Before we answer – we need to realize that we can never prove them wrong. The actions they take may strip you of your property, your rights, your clothes and leave you on the side of the street eating gruel out of a tin can – and if you dare to complain – they will say you should be grateful to even be alive because things could be a lot worse and you owe them your life. And there is no way for you to argue against that.
So it boils down further to this: Do we trust that the “folks” in charge are morally upright and genuinely care about the welfare of every American? Because if we do have that trust – we need to believe them when they say we have to sacrifice property, rights, clothes etc in order to survive as a species.
On the other hand – if the corridors of power are occupied by narrow minded psychopaths who look out for themselves and their gangs, capable of extremely immoral actions if it benefits themselves, and are merely playing everyone else for a fool – we have an entirely different problem.
REV 2.0
Neil, it sounds like KC n the Sunshine Band made a trip to the Sunshine state and left a perfect size 10 hole in the gr”ass where the sun don’t shine. See the Deutsch bags Run.

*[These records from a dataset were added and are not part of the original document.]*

-- ==== Sys2Proof/Laws/MemOk.lean ====
section
/-! SUPPORT. The canonical form of memory is kept by the operations over memory, races, members, traps, traces and the shared path of a slot. `ok_f` says of `f`: where every memory of a state is in its
canonical form, so is every memory of the state that `f` hands on. -/

namespace Sys2Proof.Machine

open Sys2Proof

/-! Base -/

/-! Updates of other parts of the state -/

theorem memOk_proj {s : State} (h : s.memOk) :
    s.mem.wf = true ∧ s.hostMem.wf = true ∧ s.peerMem.wf = true ∧ ∀ g ∈ s.groups, g.scr.wf = true := h

theorem ok_foldl {α : Type} {f : State → α → State} {s : State} {l : List α} (h : s.memOk)
    (hf : ∀ t x, t.memOk → (f t x).memOk) : (l.foldl f s).memOk := by
  induction l generalizing s with
  | nil => exact h
  | cons x l ih => exact ih (hf s x h)

theorem memOk_mk (agenda : List Move) (tick : Nat) (free : Nat) (seq : Nat) (cur : Option (PortId × Nat)) (clk : DWord) (mem : Memory) (hostMem : Memory) (peerMem : Memory) (poison : List Place) (owners : List (Nat × Nat)) (hostPages : List HostPage) (pri : List PriRequest) (priBad : List (Nat × Nat × Nat)) (encPages : List EncPage) (encSpaces : List EncSpace) (contexts : List Context) (graphs : List Graph) (runs : List Run) (groups : List Group) (threads : List Thread) (tags : List TagEntry) (bundles : List Bundle) (table : List PcEntry) (arrivals : List Arrival) (blocks : List Block) (out : List OutStore) (oplog : List LogEntry) (ldxs : List LdxMove) (cores : List Core) (clusters : List Cluster) (diesS : List Die) (mailbox : List Signal) (lines : List RaceLine) (snaps : List Snap) (progs : List ((Nat × Nat × Nat) × Nat)) (vfs : List Vf) (ports : List FPort) (peers : List PeerBind) (pkg : Package) (held : List HeldLaunch) (waiting : List Instr) (hostResp : HostResp) :
    State.memOk (State.mk agenda tick free seq cur clk mem hostMem peerMem poison owners hostPages pri priBad encPages encSpaces contexts graphs runs groups threads tags bundles table arrivals blocks out oplog ldxs cores clusters diesS mailbox lines snaps progs vfs ports peers pkg held waiting hostResp) ↔
      Memory.wf mem = true ∧ Memory.wf hostMem = true ∧ Memory.wf peerMem = true ∧ ∀ g ∈ groups, g.scr.wf = true := Iff.rfl

/-- Every state that an act, a reading, an issue or an outcome hands on has its memories in canonical form. -/
def Act.memOk : Act → Prop
  | .done s _ => s.memOk
  | .alt s => s.memOk
  | .fault s _ => s.memOk
  | .stall s _ => s.memOk
  | .park s _ => s.memOk

def Read.memOk : Read → Prop
  | .ok s _ _ => s.memOk
  | .fault s _ => s.memOk
  | .stall s _ => s.memOk

def Issued.memOk : Issued → Prop
  | .ran s => s.memOk
  | .run _ s => s.memOk

def outOk : Host.Outcome State Fault Refusal → Prop
  | .next s => s.memOk
  | .fault _ => True
  | .refused _ => True

theorem ok_wr {g : Group} (h : g.scr.wf = true) (off n v : Nat) : (g.wr off n v).scr.wf = true := Memory.writeN_wf _ _ _ h

theorem ok_getD {o : Option State} {d : State} (hd : d.memOk) (ho : ∀ t, o = some t → t.memOk) : (o.getD d).memOk := by
  cases o with
  | none => exact hd
  | some t => exact ho t rfl

theorem ok_ite {c : Prop} [Decidable c] {a b : State} (ha : a.memOk) (hb : b.memOk) : (if c then a else b).memOk := by
  split
  · exact ha
  · exact hb

theorem ok_ite1 {α : Type} {c : Prop} [Decidable c] {a b : State × α} (ha : a.1.memOk) (hb : b.1.memOk) : (if c then a else b).1.memOk := by
  split
  · exact ha
  · exact hb

/-- A group is added. -/
theorem memOk_addGroup {s : State} (h : s.memOk) {g : Group} (hg : g.scr.wf = true) :
    State.memOk { s with groups := s.groups ++ [g] } := by
  refine ⟨h.1, h.2.1, h.2.2.1, fun x hx => ?_⟩
  rcases List.mem_append.mp hx with hx | hx
  · exact h.2.2.2 x hx
  · rw [List.mem_singleton.mp hx]; exact hg


/-- A fold of memory operations keeps the canonical form. -/
theorem wf_foldl {α : Type} {f : Memory → α → Memory} {m : Memory} {l : List α} (h : m.wf = true)
    (hf : ∀ k x, k.wf = true → (f k x).wf = true) : (l.foldl f m).wf = true := by
  induction l generalizing m with
  | nil => exact h
  | cons x l ih => exact ih (hf m x h)

/-- Every group is changed. -/
theorem memOk_mapGroups {s : State} (h : s.memOk) {f : Group → Group} (hf : ∀ g, g.scr.wf = true → (f g).scr.wf = true) :
    State.memOk { s with groups := s.groups.map f } := by
  refine ⟨h.1, h.2.1, h.2.2.1, fun x hx => ?_⟩
  obtain ⟨g, hg, rfl⟩ := List.mem_map.mp hx
  exact hf g (h.2.2.2 g hg)

theorem ok_modThread {s : State} (h : s.memOk) (r : Nat) (f : Thread → Thread) : (State.modThread s r f).memOk := by
  unfold State.modThread
  grind [memOk_mk, memOk_proj, ok_foldl]

theorem ok_modGroup {s : State} (h : s.memOk) (k : Nat) (f : Group → Group)
    (hf : ∀ g, g.scr.wf = true → (f g).scr.wf = true) : (s.modGroup k f).memOk := by
  refine ⟨h.1, h.2.1, h.2.2.1, fun g hg => ?_⟩
  simp only [State.modGroup, List.mem_map] at hg
  obtain ⟨x, hx, rfl⟩ := hg
  split
  · exact hf x (h.2.2.2 x hx)
  · exact h.2.2.2 x hx

theorem ok_modCtx {s : State} (h : s.memOk) (id : Nat) (f : Context → Context) : (State.modCtx s id f).memOk := by
  unfold State.modCtx
  grind [memOk_mk, memOk_proj, ok_foldl]

theorem ok_modRun {s : State} (h : s.memOk) (id : Nat) (f : Run → Run) : (State.modRun s id f).memOk := by
  unfold State.modRun
  grind [memOk_mk, memOk_proj, ok_foldl]

theorem ok_modGraph {s : State} (h : s.memOk) (id : Nat) (f : Graph → Graph) : (State.modGraph s id f).memOk := by
  unfold State.modGraph
  grind [memOk_mk, memOk_proj, ok_foldl]

theorem ok_modBundle {s : State} (h : s.memOk) (p : PortId) (f : Bundle → Bundle) : (State.modBundle s p f).memOk := by
  unfold State.modBundle
  grind [memOk_mk, memOk_proj, ok_foldl]

theorem ok_modTag {s : State} (h : s.memOk) (r : Nat) (f : TagEntry → TagEntry) : (State.modTag s r f).memOk := by
  unfold State.modTag
  grind [memOk_mk, memOk_proj, ok_foldl]

theorem ok_modPort {s : State} (h : s.memOk) (id : Nat) (f : FPort → FPort) : (State.modPort s id f).memOk := by
  unfold State.modPort
  grind [memOk_mk, memOk_proj, ok_foldl]

theorem ok_modVf {s : State} (h : s.memOk) (id : Nat) (f : Vf → Vf) : (State.modVf s id f).memOk := by
  unfold State.modVf
  grind [memOk_mk, memOk_proj, ok_foldl]

theorem ok_modCore {s : State} (h : s.memOk) (c : Nat) (f : Core → Core) : (State.modCore s c f).memOk := by
  unfold State.modCore
  grind [memOk_mk, memOk_proj, ok_foldl]

theorem ok_modCluster {s : State} (h : s.memOk) (c : Nat) (f : Cluster → Cluster) : (State.modCluster s c f).memOk := by
  unfold State.modCluster
  grind [memOk_mk, memOk_proj, ok_foldl]

theorem ok_modDie {s : State} (h : s.memOk) (d : Nat) (f : Die → Die) : (State.modDie s d f).memOk := by
  unfold State.modDie
  grind [memOk_mk, memOk_proj, ok_foldl]

theorem ok_modPart {s : State} (h : s.memOk) (core : Nat) (part : Nat) (f : PartCounters → PartCounters) : (State.modPart s core part f).memOk := by
  unfold State.modPart
  grind [memOk_mk, memOk_proj, ok_foldl, ok_modCore]

theorem ok_modLane {s : State} (h : s.memOk) (p : PortId) (r : Nat) (f : Lane → Lane) : (State.modLane s p r f).memOk := by
  unfold State.modLane
  grind [memOk_mk, memOk_proj, ok_foldl, ok_modBundle]

theorem ok_setCir {s : State} (h : s.memOk) (run : Nat) (i : Nat) : (State.setCir s run i).memOk := by
  unfold State.setCir
  grind [memOk_mk, memOk_proj, ok_foldl, ok_modRun]

theorem ok_putByte {s : State} (h : s.memOk) (p : Place) (b : Byte) : (s.putByte p b).memOk := by
  cases p with
  | dev a => exact ⟨Memory.write_wf _ _ _ h.1, h.2⟩
  | host vf a => exact ⟨h.1, Memory.write_wf _ _ _ h.2.1, h.2.2⟩
  | peer k a => exact ⟨h.1, h.2.1, Memory.write_wf _ _ _ h.2.2.1, h.2.2.2⟩
  | scr gid o => exact ok_modGroup h _ _ fun g hg => Memory.write_wf _ _ _ hg

theorem ok_askPeer {s : State} (h : s.memOk) (l : List Byte) (p : Place) : (State.askPeer s l p).memOk := by
  unfold State.askPeer
  grind [memOk_mk, memOk_proj, ok_foldl, ok_modPort]

theorem ok_writeAt {s : State} (h : s.memOk) (p : Place) (l : List Byte) : (s.writeAt p l).memOk := by
  induction l generalizing s p with
  | nil => exact h
  | cons b l ih => exact ih (ok_putByte h p b) _

theorem ok_heal {s : State} (h : s.memOk) (line : Place) : (State.heal s line).memOk := by
  unfold State.heal
  grind [memOk_mk, memOk_proj, ok_foldl]

theorem ok_storeLine {s : State} (h : s.memOk) (run : Option Nat) (p : Place) (l : List Byte) : (State.storeLine s run p l).memOk := by
  unfold State.storeLine
  grind [memOk_mk, memOk_proj, ok_foldl, ok_setCir, ok_askPeer, ok_writeAt, ok_heal]

theorem ok_storeLines {s : State} (h : s.memOk) (run : Option Nat) (n : Nat) (p : Place) (l : List Byte) :
    (s.storeLines run n p l).memOk := by
  induction n generalizing s p l with
  | zero => exact h
  | succ n ih => unfold State.storeLines; grind [ok_storeLine]

theorem ok_store {s : State} (h : s.memOk) (run : Option Nat) (p : Place) (l : List Byte) : (State.store s run p l).memOk := by
  unfold State.store
  grind [memOk_mk, memOk_proj, ok_foldl, ok_storeLines]

theorem ok_cacheLeaf {s : State} (h : s.memOk) (core : Nat) (ctx : Nat) (va : Nat) (leaf : Nat) (shift : Nat) : (State.cacheLeaf s core ctx va leaf shift).memOk := by
  unfold State.cacheLeaf
  grind [memOk_mk, memOk_proj, ok_foldl, ok_modCore, ok_modCluster]

theorem ok_hostAsk {s : State} (h : s.memOk) (vf : Nat) (a : Nat) (write : Bool) (agent : Nat) : (State.hostAsk s vf a write agent).1.memOk := by
  unfold State.hostAsk
  grind [memOk_mk, memOk_proj, ok_foldl]

theorem ok_askWalk {s : State} (h : s.memOk) (core : Nat) (ctx : Nat) (page : Nat) (who : Nat) : (State.askWalk s core ctx page who).memOk := by
  unfold State.askWalk
  grind [memOk_mk, memOk_proj, ok_foldl, ok_modDie]

theorem ok_missed {s : State} (h : s.memOk) (core : Nat) (ctx : Nat) (page : Nat) (who : Nat) (detail : Nat) : (State.missed s core ctx page who detail).1.memOk := by
  unfold State.missed
  grind [memOk_mk, memOk_proj, ok_foldl, ok_modDie, ok_askWalk]

theorem ok_hostXlat {s : State} (h : s.memOk) (ctx : Nat) (vf : Nat) (a : Nat) (write : Bool) (by_ : Asker) : (State.hostXlat s ctx vf a write by_).1.memOk := by
  unfold State.hostXlat
  grind [memOk_mk, memOk_proj, ok_foldl, ok_hostAsk, ok_missed]

theorem ok_leafXlat {s : State} (h : s.memOk) (ctx : Nat) (va : Nat) (leaf : Nat) (shift : Nat) (write : Bool) (by_ : Asker) : (State.leafXlat s ctx va leaf shift write by_).1.memOk := by
  unfold State.leafXlat
  grind [memOk_mk, memOk_proj, ok_foldl, ok_hostXlat]

theorem ok_xlatGlobal {s : State} (h : s.memOk) (core : Nat) (ctx : Nat) (va : Nat) (write : Bool) (who : Nat) : (State.xlatGlobal s core ctx va write who).1.memOk := by
  unfold State.xlatGlobal
  grind [memOk_mk, memOk_proj, ok_foldl, ok_missed, ok_leafXlat]

theorem ok_xlat {s : State} (h : s.memOk) (core : Nat) (ctx : Nat) (va : Nat) (write : Bool) (who : Nat) : (State.xlat s core ctx va write who).1.memOk := by
  unfold State.xlat
  grind [memOk_mk, memOk_proj, ok_foldl, ok_hostXlat, ok_xlatGlobal]

theorem ok_writeCtx {s : State} (h : s.memOk) (ctx va : Nat) (l : List Byte) (t : State) (e : s.writeCtx ctx va l = some t) :
    t.memOk := by
  unfold State.writeCtx at e
  obtain ⟨p, -, rfl⟩ := Option.map_eq_some_iff.mp e
  exact ok_store h _ _ _

theorem ok_event {s : State} (h : s.memOk) (ctx : Nat) (kind : Nat) (node : Nat) (arg0 : Nat) (arg1 : Nat) : (State.event s ctx kind node arg0 arg1).memOk := by
  unfold State.event
  grind [memOk_mk, memOk_proj, ok_foldl, ok_modCtx, ok_modVf, ok_writeCtx]

theorem ok_writeRecord {s : State} (h : s.memOk) (t : Thread) (i : FaultInfo) (out : State) (e : s.writeRecord t i = some out) :
    out.memOk := by
  unfold State.writeRecord at e
  obtain ⟨c, -, hc⟩ := Option.bind_eq_some_iff.mp e
  exact ok_writeCtx h _ _ _ _ hc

Let’s say someone warranted, transferred and conveyed via W.D. Title to a asset funding co. Let’s say the funding co is the pretender lender. Let’s say that KC is not a borrower but a … Oh never mind.
No your Honor I am not a borrower on the Note. Yes your Honor I intended to sign a mortgage and grant a lien, I was led to believe I did just that. But the evidence will show that’s not what happened. Sue for Fraud on the facie and in the inducement. OR Enforce the Contract. Decisions… Decisions.
I wish this process was moving faster. I see the retired judges being user her as well to screw the homeowner.